### EXERCISE OBJECTIVE
Return, exactly and in full, the lines of the records below starting at the one with "s.ctxs := rfl" and ending at the one with "s.net := rfl", and no other lines.

Collection entries:
/-! ### `State.setEp` -/

@[simp] theorem State.setEp_regs (s : State) (p : Nat) (v : EpSt) : (s.setEp p v).regs = s.regs := rfl
@[simp] theorem State.setEp_time (s : State) (p : Nat) (v : EpSt) : (s.setEp p v).time = s.time := rfl
@[simp] theorem State.setEp_ports (s : State) (p : Nat) (v : EpSt) : (s.setEp p v).ports = s.ports := rfl
@[simp] theorem State.setEp_eps (s : State) (p : Nat) (v : EpSt) : (s.setEp p v).eps = Store.set (fun _ => EpSt.init) s.eps p v := rfl
@[simp] theorem State.setEp_ctxs (s : State) (p : Nat) (v : EpSt) : (s.setEp p v).ctxs = s.ctxs := rfl
@[simp] theorem State.setEp_net (s : State) (p : Nat) (v : EpSt) : (s.setEp p v).net = s.net := rfl
@[simp] theorem State.setEp_que (s : State) (p : Nat) (v : EpSt) : (s.setEp p v).que = s.que := rfl
@[simp] theorem State.setEp_pool (s : State) (p : Nat) (v : EpSt) : (s.setEp p v).pool = s.pool := rfl
@[simp] theorem State.setEp_dma (s : State) (p : Nat) (v : EpSt) : (s.setEp p v).dma = s.dma := rfl
@[simp] theorem State.setEp_coll (s : State) (p : Nat) (v : EpSt) : (s.setEp p v).coll = s.coll := rfl
@[simp] theorem State.setEp_hawk (s : State) (p : Nat) (v : EpSt) : (s.setEp p v).hawk = s.hawk := rfl
@[simp] theorem State.setEp_sec (s : State) (p : Nat) (v : EpSt) : (s.setEp p v).sec = s.sec := rfl
@[simp] theorem State.setEp_mem (s : State) (p : Nat) (v : EpSt) : (s.setEp p v).mem = s.mem := rfl
@[simp] theorem State.setEp_route (s : State) (p : Nat) (v : EpSt) : (s.setEp p v).route = s.route := rfl
@[simp] theorem State.setEp_agent (s : State) (p : Nat) (v : EpSt) : (s.setEp p v).agent = s.agent := rfl
@[simp] theorem State.setEp_map (s : State) (p : Nat) (v : EpSt) : (s.setEp p v).map = s.map := rfl
@[simp] theorem State.setEp_mgr (s : State) (p : Nat) (v : EpSt) : (s.setEp p v).mgr = s.mgr := rfl
@[simp] theorem State.setEp_twin (s : State) (p : Nat) (v : EpSt) : (s.setEp p v).twin = s.twin := rfl
@[simp] theorem State.setEp_fw (s : State) (p : Nat) (v : EpSt) : (s.setEp p v).fw = s.fw := rfl
@[simp] theorem State.setEp_sil (s : State) (p : Nat) (v : EpSt) : (s.setEp p v).sil = s.sil := rfl
@[simp] theorem State.setEp_ants (s : State) (p : Nat) (v : EpSt) : (s.setEp p v).ants = s.ants := rfl
@[simp] theorem State.setEp_ins (s : State) (p : Nat) (v : EpSt) : (s.setEp p v).ins = s.ins := rfl
@[simp] theorem State.setEp_power (s : State) (p : Nat) (v : EpSt) : (s.setEp p v).power = s.power := rfl
@[simp] theorem State.setEp_spares (s : State) (p : Nat) (v : EpSt) : (s.setEp p v).spares = s.spares := rfl
@[simp] theorem State.setEp_cocoon (s : State) (p : Nat) (v : EpSt) : (s.setEp p v).cocoon = s.cocoon := rfl
@[simp] theorem State.setEp_pins (s : State) (p : Nat) (v : EpSt) : (s.setEp p v).pins = s.pins := rfl
@[simp] theorem State.setEp_chr (s : State) (p : Nat) (v : EpSt) : (s.setEp p v).chr = s.chr := rfl
@[simp] theorem State.setEp_out (s : State) (p : Nat) (v : EpSt) : (s.setEp p v).out = s.out := rfl
@[simp] theorem State.setEp_free (s : State) (p : Nat) (v : EpSt) : (s.setEp p v).free = s.free := rfl
@[simp] theorem State.setEp_pending (s : State) (p : Nat) (v : EpSt) : (s.setEp p v).pending = s.pending := rfl
@[simp] theorem State.setEp_reg (s : State) (p : Nat) (v : EpSt) (rn : RegName) (j : Nat) : (s.setEp p v).reg rn j = s.reg rn j := rfl
@[simp] theorem State.setEp_fld (s : State) (p : Nat) (v : EpSt) (g : Fld) (j : Nat) : (s.setEp p v).fld g j = s.fld g j := rfl
@[simp] theorem State.setEp_flag (s : State) (p : Nat) (v : EpSt) (g : Fld) (j : Nat) : (s.setEp p v).flag g j = s.flag g j := rfl
@[simp] theorem State.setEp_ftu (s : State) (p : Nat) (v : EpSt) : (s.setEp p v).ftu = s.ftu := rfl
@[simp] theorem State.setEp_running (s : State) (p : Nat) (v : EpSt) : (s.setEp p v).running = s.running := rfl
@[simp] theorem State.setEp_isActive (s : State) (p : Nat) (v : EpSt) : (s.setEp p v).isActive = s.isActive := rfl
@[simp] theorem State.setEp_chip (s : State) (p : Nat) (v : EpSt) : (s.setEp p v).chip = s.chip := rfl
@[simp] theorem State.setEp_wb (s : State) (p : Nat) (v : EpSt) : (s.setEp p v).wb = s.wb := rfl
@[simp] theorem State.setEp_mgrState (s : State) (p : Nat) (v : EpSt) : (s.setEp p v).mgrState = s.mgrState := rfl
@[simp] theorem State.setEp_reached (s : State) (p : Nat) (v : EpSt) (b : Wb) : (s.setEp p v).reached b = s.reached b := rfl
@[simp] theorem State.setEp_linkState (s : State) (p : Nat) (v : EpSt) (k : Nat) : (s.setEp p v).linkState k = s.linkState k := rfl
@[simp] theorem State.setEp_agents (s : State) (p : Nat) (v : EpSt) : (s.setEp p v).agents = s.agents := rfl
@[simp] theorem State.setEp_port (s : State) (p : Nat) (v : EpSt) (k : Nat) : (s.setEp p v).port k = s.port k := rfl
@[simp] theorem State.setEp_ctx (s : State) (p : Nat) (v : EpSt) (k : Nat) : (s.setEp p v).ctx k = s.ctx k := rfl
@[simp] theorem State.setEp_ant (s : State) (p : Nat) (v : EpSt) (k : Nat) : (s.setEp p v).ant k = s.ant k := rfl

### SOLUTION
@[simp] theorem State.setEp_ctxs (s : State) (p : Nat) (v : EpSt) : (s.setEp p v).ctxs = s.ctxs := rfl
@[simp] theorem State.setEp_net (s : State) (p : Nat) (v : EpSt) : (s.setEp p v).net = s.net := rfl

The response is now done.